The second and third paragraph of this press release as well as the Business Outlook section contain forward-looking statements for purposes of the safe harbor provisions of the Private Securities Litigation Reform Act of 1995, including statements regarding the pending transaction with Emerson. The forward-looking statements regarding the pending transaction with Emerson include: the expected timing of the transaction; the ability of the parties to complete the transaction considering the various closing conditions; the expected benefits of the transaction, such as improved synergies, growth potential, business plans, expanded portfolio, financial performance and strength; the position of the new AspenTech following completion of the transaction; and any assumptions underlying any of the foregoing. Forward-looking statements are based upon current plans, estimates and expectations that are subject to risks, uncertainties and assumptions. Should one or more of these risks or uncertainties materialize, or should underlying assumptions prove incorrect, actual results may vary materially from those indicated or anticipated by such forward-looking statements.

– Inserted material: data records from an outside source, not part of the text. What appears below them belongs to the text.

/-! ## The decision -/

/-- VALID of a VLAN entry that is neither 0 nor 4095 nor retired (R231, R257). -/
def Dev.vlanValid (d : Dev) (v : Nat) : Bool :=
  v != 0 && v != 4095 && d.flag F.VLAN_W3_VALID v && !d.sw.badTbl.contains (0x09, v)

/-- Step 3 rejects a frame (R227). -/
def Dev.vlanRejects (d : Dev) (p : Nat) (x : Parsed) : Bool :=
  let carries := x.nTags != 0 && x.vid != 0
  (x.nTags != 0 && x.vid == 4095) ||
    (match d.get F.SW_PORT_CFG_ACCEPT p with | 1 => !carries | 2 => carries | _ => false)

/-- The destination set (R228). -/
def Dev.destsOf (d : Dev) (p vid da : Nat) (redirect : Option Nat) : List Nat :=
  let up (e : Nat) : Bool := e != p && d.linkUp e && d.get F.SW_PORT_CFG_STATE e == 3
  match redirect with
  | some r => if r < d.portCount && up r then [r] else []
  | none =>
    let flood := d.get F.VLAN_W2_FLOOD vid &&& d.get F.VLAN_W0_MEMBER vid
    let set : Nat := match d.fdbFind vid da with
      | some i =>
        if d.flag F.FDB_W2_DISCARD i then 0
        else if d.flag F.FDB_W2_MC i then d.get F.FDB_W3_PORT_MASK i else 2 ^ d.get F.FDB_W2_PORT i
      | none =>
        if isMulticast da then (if d.flag F.VLAN_W3_UNK_MC_DROP vid then 0 else flood)
        else if d.flag F.VLAN_W3_UNK_UC_DROP vid then 0 else flood
    d.portList.filter (fun e => bitAt set e && up e && bitAt (d.get F.VLAN_W0_MEMBER vid) e)

/-- A transparent instance forwards a PTP message to the other ports of the instance that are up and FORWARDING (R185). -/
def Dev.transitDests (d : Dev) (p i : Nat) : List Nat :=
  d.portList.filter (fun e => e != p && d.instOf e == some i && d.linkUp e && d.get F.SW_PORT_CFG_STATE e == 3)

/-- Step 1: trapped to the control path, forwarded by a transparent instance, or an ordinary frame. -/
inductive Trap where | trapped | transit (inst : Nat) | ordinary
  deriving DecidableEq, Repr
def Dev.trapOf (d : Dev) (p : Nat) (b : List Byte) : Trap :=
  if (parseFrame b).etype = 0x88B5 then .trapped
  else match ptpIn b, d.instOf p with
    | some x, some i =>
      if ptpDomain b x ≠ (d.inst i).domain then .ordinary
      else
        let t := ptpType b x
        if (d.inst i).kind = 0 || t == 2 || t == 3 || t == 0xA then .trapped else .transit i
    | _, _ => .ordinary

/-- The base length of a frame (R262). -/
def Dev.baseLen (d : Dev) (p : Nat) (f : RxFrame) (x : Parsed) (maxSdu : Nat) : Nat :=
  if f.complete then f.bytes.length
  else match x.hdrLen with
    | some n => n
    | none => if maxSdu ≠ 0 then maxSdu else d.get F.PRT_MAC_CFG_MAX_FRAME p

/-- The frame on its way: nothing decided. -/
def Dev.newStored (d : Dev) (p : Nat) (f : RxFrame) (tRx : Ticks) : Stored where
  inPort := p
  own := .none
  bytes := f.bytes
  done := false
  bad := false
  base := f.bytes.length
  vid := 0
  pcp := 0
  tagged := false
  untag := 0
  dests := []
  cls := 0
  colour := 0
  deiMark := false
  rtag := none
  popRtag := false
  transit := false
  tRx := tRx
  cells := []
  refs := 1
  charge := 0
  res := false
  born := d.sw.passes
  unreached := 0
  learn := false
  copies := []
  waiting := []
  maxFrame := d.get F.PRT_MAC_CFG_MAX_FRAME p

/-- What step 10 leaves of a frame: discarded under a cause, on its way to step 11, as the number of a resequencing instance
where it has one, or held (R264). -/
inductive Ten where
  | discard (cause : Nat)
  | goOn (i : Option (Nat × Nat))
  | hold (i s : Nat)
  deriving DecidableEq, Repr

/-- The recovery function in step 10 (R264, order 2): a frame without an R-TAG passes as TAGLESS. -/
def Dev.tenRecover (d : Dev) (a : StreamAct) (x : Parsed) : Dev × Ten :=
  match a.recov, x.rtag with
  | none, _ => (d, .goOn none)
  | some i, none => (d.recovEvent i 5, .goOn none)
  | some i, some s =>
    match d.recover i s with
    | (d, some c) => (d, .discard c)
    | (d, none) =>
      if !d.reseqOn i then (d.recovEvent i 0, .goOn none)
      else match d.reseqJudge i s with
        | .late => (d.recovEvent i 7, .discard 12)
        | .goOn => (d.recovEvent i 0, .goOn (some (i, s)))
        | .hold => (d.recovEvent i 0, .hold i s)

/-- Step 10 (R264). The frame's record is in place; what passes is written into it. -/
def Dev.stepTen (d : Dev) (fid : Nat) (a : StreamAct) (x : Parsed) (base : Nat) (tRx : Ticks) : Dev × Ten :=
  if a.maxSdu ≠ 0 && a.maxSdu < base then (d, .discard 6)
  else
    let pop := match a.recov with | some i => d.flag F.RECOV_W0_POP_RTAG i | none => false
    match d.tenRecover a x with
    | (d, .discard c) => (d, .discard c)
    | (d, ten) =>
      let (d, closed) := match a.gate with
        | none => (d, none)
        | some g => d.passGate g tRx base
      match closed with
      | some c => (d, .discard c)
      | none =>
        let ipv := match a.gate with
          | some g => if d.flag F.SGATE_W3_IPV_EN g then some (d.get F.SGATE_W3_IPV g) else none
          | none => none
        let (d, col, mark) := match a.meter with
          | none => (d, 0, false)
          | some m => d.meterFrame m base x.dei
        let red := match a.meter with | some m => col == 2 && !d.flag F.METER_W4_RED_ACT m | none => false
        if red then (d, .discard 9)
        else
          let (d, tag) := match a.seqgen with
            | none => (d, none)
            | some g => let (d, n) := d.nextSeq g; (d, some n)
          (d.onFrame fid (fun f => { f with
            cls := ipv.getD f.cls, colour := col, deiMark := mark && x.nTags != 0, rtag := tag, popRtag := pop }), ten)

We can give no assurance that such plans, estimates or expectations will be achieved and therefore, actual results may differ materially from any plans, estimates or expectations in such forward-looking statements.

Actual results may vary significantly from AspenTech’s expectations based on a number of risks and uncertainties, including, without limitation: delays or reductions in demand for AspenTech solutions due to the COVID-19 pandemic; AspenTech’s failure to increase usage and product adoption of aspenONE offerings or grow the aspenONE APM business, and failure to continue to provide innovative, market-leading solutions; declines in the demand for, or usage of, aspenONE software for any reason, including declines due to adverse changes in the process or other capital-intensive industries and materially reduced industry spending budgets due to the drop in demand for oil due to the COVID-19 pandemic; unfavorable economic and market conditions or a lessening demand in the market for asset process optimization software, including materially reduced industry spending budgets due to the significant drop in oil prices arising from drop in demand due to the COVID-19 pandemic; risks of foreign operations or transacting business with customers outside the United States; risks of competition; and other risk factors described from time to time in AspenTech’s periodic reports filed with the Securities and Exchange Commission.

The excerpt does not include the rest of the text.